/-- Faults: the errata ring and what recovery holds. -/
structure FltS where
  /-- the preserved region, oldest first (R428) -/
  pres : List ErrRec
  /-- the recent region, oldest first -/
  recent : List ErrRec
  /-- a record was made or coalesced in the tick in progress (R429) -/
  made : Bool
  /-- sample in which the guard began to load, and in which its dwell began; the signature patrolled next -/
  loadAt : Nat
  dwellAt : Nat
  nextT : Nat
  /-- a hand-over that has been decided: signature, the first output index after it, and whether it is a return (R414, R417) -/
  tip : Option (Nat × Nat × Bool)
  /-- hard words in service outside the coefficient banks, and in the guard's -/
  hardOther : Nat
  hardGuard : Nat
  /-- coefficient words that read as code 0 for the sample in progress: signature, bank, first node (R407) -/
  zero : List (Nat × Nat × Nat)
  /-- residue errors that FAULT_INJECT injects at the next boundary -/
  inject : List (Nat × Nat × Nat × Bool)
  /-- the core-cycle monitor has stopped the talker (R419) -/
  stop : Bool
  /-- the sample of the last kick of the watchdog; those of the last restarts, oldest first (R422, R424) -/
  kickAt : Nat
  restarts : List Nat
  /-- the memory that keeps the counters of critical commands through a restart has failed (R423) -/
  savedBad : Bool
  /-- the SEQ after the last record appended to the log, and when it was appended (R430) -/
  flushNext : Nat
  flushAt : Nat
  /-- the last-words record being programmed (R434) -/
  lw : Option (List Byte)
  /-- the record read at boot (R437) -/
  lwRead : List Byte
deriving DecidableEq, Repr

def FltS.reset : FltS :=
  { pres := [], recent := [], made := false, loadAt := 0, dwellAt := 0, nextT := 0, tip := none, hardOther := 0, hardGuard := 0, zero := [],
    inject := [], stop := false, kickAt := 0, restarts := [], savedBad := false, flushNext := 0, flushAt := 0, lw := none, lwRead := [] }

/-- A completion (R482) as the transport carries it; a word list stands for the response. -/
structure Completion where
  tr : Transport
  fn : Nat
  tag : Nat
  status : Nat
  result : Nat
  resp : List Nat
deriving DecidableEq, Repr

/-- A command entry that has been fetched and not yet completed (R483). -/
structure Started where
  fn : Nat
  ring : Nat
  entry : SubEntry
deriving DecidableEq, Repr

/-- A reply kept for retransmitted datagrams (R526). -/
structure Kept where
  counter : Nat
  mac : List Byte
  reply : Completion
deriving DecidableEq, Repr

/-- A staging session (R544): who opened it, over which transport, and the sample of its last write. -/
structure Session where
  fn : Nat
  tr : Transport
  last : Nat
deriving DecidableEq, Repr

/-- Commands: completions, kept replies, sessions and what waits for a tick boundary. -/
structure CmdS where
  /-- the last completion handed to a transport -/
  last : Option Completion
  /-- entries fetched and not completed -/
  started : List Started
  /-- where the fetch round stands (R484): functions still to be served in this round -/
  round : List Nat
  /-- the ring of a function served last, plus 1 -/
  lastRing : Tbl Nat
  /-- completions not yet acknowledged over SPI, oldest first (R584) -/
  spi : List Completion
  /-- commands waiting in the SPI and tunnel queues, and the UDP datagrams waiting (R528) -/
  spiQ : Nat
  tunQ : Nat
  udpQ : Nat
  /-- SPI commands taken and not completed; SPI commands of no known opcode that wait for a place (R584) -/
  spiRun : Nat
  spiBad : List Env
  /-- replies kept by key slot, newest first -/
  kept : Tbl (List Kept)
  /-- failing replies sent in this second by port, and the sample the second began (R541) -/
  failed : Tbl Nat
  failedAt : Nat
  /-- AUTH_FAILS or REPLAYS has incremented in this tick (R552) -/
  authRaised : Bool
  session : Option Session
  /-- samples of unbroken time in the running group (R546) -/
  runFor : Nat
  /-- debug parts to open at the next tick boundary (R547) -/
  dbgPend : Option Nat
  /-- UDP_CTL to be written at the next tick boundary -/
  udpPend : Option Nat
  /-- a restart of the device at the next tick boundary (R545, R549) -/
  restartPend : Bool
  /-- the SECU counters are to be cleared at the next tick boundary -/
  secClr : Bool
  /-- counters to be cleared at the next tick boundary: page and object -/
  clr : List (Nat × Nat)
deriving DecidableEq, Repr

def CmdS.reset : CmdS :=
  { last := none, started := [], round := [], lastRing := [], spi := [], spiQ := 0, tunQ := 0, udpQ := 0, spiRun := 0, spiBad := [], kept := [],
    failed := [], failedAt := 0, authRaised := false, session := none, runFor := 0, dbgPend := none, udpPend := none,
    restartPend := false, secClr := false, clr := [] }

/-- A host buffer (R490). -/
structure Buf where
  owner : Nat
  addr : Nat
  size : Nat
  /-- held by the block, not by the host (R491) -/
  held : Bool
deriving DecidableEq, Repr

/-- A descriptor the block holds (R496). -/
structure Desc where
  d : DescIn
  /-- the tick an audio descriptor serves (R503) -/
  serve : Nat
  /-- the status it is refused with, OK for one that is served (R492, R496) -/
  st : Nat
deriving DecidableEq, Repr

/-- A descriptor write-back (R495): status, length, flags in the layout of word 0x10, index or stamp. -/
structure WriteBack where
  fn : Nat
  ring : Nat
  handle : Nat
  status : Nat
  trunc : Bool
  maskChg : Bool
  port : Nat
  lenDone : Nat
  idx : Nat
  /-- STAMP_NS, STAMP_FRAC, BASE of a network descriptor with STAMP_VALID -/
  stamp : Option (Nat × Nat × Nat)
deriving DecidableEq, Repr

/-- A reclaim in progress (R513): whose, its items, the sample its fade starts at, whether the tenant ends. -/
structure Reclaim where
  fn : Nat
  items : List Item
  start : Nat
  destroy : Bool
deriving DecidableEq, Repr

/-- A filter in service (R508). -/
structure Filter where
  fn : Nat
  x : FilterArgs
deriving DecidableEq, Repr

/-- What TENANT_CREATE leaves for the next tick boundary (R518). -/
structure Creation where
  quotas : List (Nat × Nat)
  flrMode : Bool
  base : Nat
  limit : Nat
deriving DecidableEq, Repr
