/-- The rate code of WCLK_IN or AES3 is of the 48 kHz family, so the candidate carries phase (R76). -/
def State.carriesPhase (s : State) (c : Nat) : Bool :=
  c ≤ 2 || c == 4 || ((c == 3 || c == 6) && s.rd REFS.CAND_CFG_RATE c % 2 == 1)

/-- The phase error e of a candidate (R75), in units of 1/2000 grid step. -/
def State.candE (s : State) (c : Nat) : Int := if c ≤ 2 then ig s.tim.ofs c else ig s.ref.e c

/-- The causes that disqualify a candidate (R103 DQ). A candidate 6 whose receiver is out of lock, or has had an error in its last block,
and a candidate 2 whose manager reports neither LOCKED nor HOLDOVER, show as not locked. -/
def State.dqBits (s : State) (c : Nat) : Nat :=
  let absent := if c < 2 then (og s.ref.gm c).isNone else c == 7 || !bg s.ref.present c
  let tb := if c < 2 then !s.rb TIME.TB_STAT_VALID (i := c) else bg s.ref.notLocked c
  b2n absent + 2 * b2n tb + 4 * b2n (s.qBase c == 0) + (if ng s.ref.dq c = 0 then 0 else 2 ^ ng s.ref.dqBit c)
    + 32 * b2n (!s.rb REFS.CAND_CFG_EN c)
def State.qualified (s : State) (c : Nat) : Bool := s.dqBits c == 0

/-- Candidate `a` ranks before `b` (R80). -/
def State.ranksBefore (s : State) (a b : Nat) : Bool :=
  let qa := s.rd REFS.CAND_STAT_Q_EFF a
  let qb := s.rd REFS.CAND_STAT_Q_EFF b
  let pa := s.rd REFS.CAND_CFG_PRIO a
  let pb := s.rd REFS.CAND_CFG_PRIO b
  decide (qb < qa ∨ (qa = qb ∧ (pa < pb ∨ (pa = pb ∧ a < b))))
def State.rankOf (s : State) (c : Nat) : Nat :=
  (cands.filter (fun d => s.qualified d && s.ranksBefore d c)).length

/-- The status registers of the candidates (R78–R80). -/
def candStatus (s : State) : State :=
  let s := s.each cands (fun s c =>
    let q := s.qBase c
    let s := (s.wr REFS.CAND_STAT_Q_BASE q c).wr REFS.CAND_STAT_Q_EFF (qEff q (s.rd REFS.CAND_STAT_STEPS c)) c
    (s.wr REFS.CAND_STAT_DQ (s.dqBits c) c).wb REFS.CAND_STAT_QUALIFIED (s.qualified c) c)
  s.each cands (fun s c => s.wr REFS.CAND_STAT_RANK (if s.qualified c then s.rankOf c else 0xF) c)

/-! ## Selection (R81) -/

/-- The selected candidate. -/
def State.selected (s : State) : Option Nat := if s.rb REFS.STAT_SEL_VALID then some (s.rd REFS.STAT_SEL_IDX) else none
def State.best (s : State) : Option Nat := cands.find? (fun c => s.qualified c && s.rankOf c == 0)

/-- How long a candidate has been qualified, and of rank 0, in ticks; and whether it has lost its qualification (R81). -/
def candTimers (s : State) : State :=
  s.each cands (fun s c => s.onRef (fun r =>
    { r with
      qualTicks := ns r.qualTicks c (if s.qualified c then ng r.qualTicks c + 1 else 0)
      topTicks := ns r.topTicks c (if s.qualified c && s.rankOf c == 0 then ng r.topTicks c + 1 else 0)
      lostSince := bs r.lostSince c (bg r.lostSince c || (bg r.everSel c && !s.qualified c))
      winBroken := bs r.winBroken c (bg r.winBroken c || !s.qualified c) }))

/-- The selection after a tick boundary. -/
def State.select (s : State) : Option Nat :=
  let hold := 3000 * s.rd REFS.SEL_CTL_REVERT_HOLD
  let f := s.rd REFS.SEL_CTL_FORCE_IDX
  let forceOk := s.rb REFS.SEL_CTL_FORCE_EN && s.qualified f && (!bg s.ref.lostSince f || decide (hold ≤ ng s.ref.qualTicks f))
  match s.selected with
  | none => if forceOk then some f else s.best
  | some x =>
    if forceOk && x != f then some f
    else if !s.qualified x then s.best
    else if s.rb REFS.SEL_CTL_FORCE_EN && x == f then some x
    else match s.best with
      | none => some x
      | some c =>
        if s.rd REFS.CAND_STAT_Q_EFF x + s.rd REFS.SEL_CTL_MARGIN ≤ s.rd REFS.CAND_STAT_Q_EFF c then some c
        else if s.rb REFS.SEL_CTL_REVERT && decide (hold ≤ ng s.ref.topTicks c) then some c
        else some x

/-! ## States (R82, R83, R88) -/

def rfFREERUN : Nat := 0
def rfACQUIRE : Nat := 1
def rfLOCKED : Nat := 2
def rfHOLDOVER : Nat := 3

/-- LOCK_WIN in phase units. -/
def State.lockWin (s : State) : Int := s.rd REFS.LOCK_CTL_LOCK_WIN * uNs
/-- The candidate passes one tick of the lock test (R83). -/
def State.lockPass (s : State) (c : Nat) : Bool :=
  if s.carriesPhase c then decide ((s.candE c).natAbs < s.lockWin.toNat) else decide ((ig s.ref.yTick c - s.ref.f).natAbs ≤ 1000)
******************************
▶ YOUR OBJECTIVE: In the data above, retype exactly and only the lines between the one holding "(R414, R417) -/" and the one holding "resp : List Nat", inclusive.

▶ OUTPUT BELOW:
  /-- a hand-over that has been decided: signature, the first output index after it, and whether it is a return (R414, R417) -/
  tip : Option (Nat × Nat × Bool)
  /-- hard words in service outside the coefficient banks, and in the guard's -/
  hardOther : Nat
  hardGuard : Nat
  /-- coefficient words that read as code 0 for the sample in progress: signature, bank, first node (R407) -/
  zero : List (Nat × Nat × Nat)
  /-- residue errors that FAULT_INJECT injects at the next boundary -/
  inject : List (Nat × Nat × Nat × Bool)
  /-- the core-cycle monitor has stopped the talker (R419) -/
  stop : Bool
  /-- the sample of the last kick of the watchdog; those of the last restarts, oldest first (R422, R424) -/
  kickAt : Nat
  restarts : List Nat
  /-- the memory that keeps the counters of critical commands through a restart has failed (R423) -/
  savedBad : Bool
  /-- the SEQ after the last record appended to the log, and when it was appended (R430) -/
  flushNext : Nat
  flushAt : Nat
  /-- the last-words record being programmed (R434) -/
  lw : Option (List Byte)
  /-- the record read at boot (R437) -/
  lwRead : List Byte
deriving DecidableEq, Repr

def FltS.reset : FltS :=
  { pres := [], recent := [], made := false, loadAt := 0, dwellAt := 0, nextT := 0, tip := none, hardOther := 0, hardGuard := 0, zero := [],
    inject := [], stop := false, kickAt := 0, restarts := [], savedBad := false, flushNext := 0, flushAt := 0, lw := none, lwRead := [] }

/-- A completion (R482) as the transport carries it; a word list stands for the response. -/
structure Completion where
  tr : Transport
  fn : Nat
  tag : Nat
  status : Nat
  result : Nat
  resp : List Nat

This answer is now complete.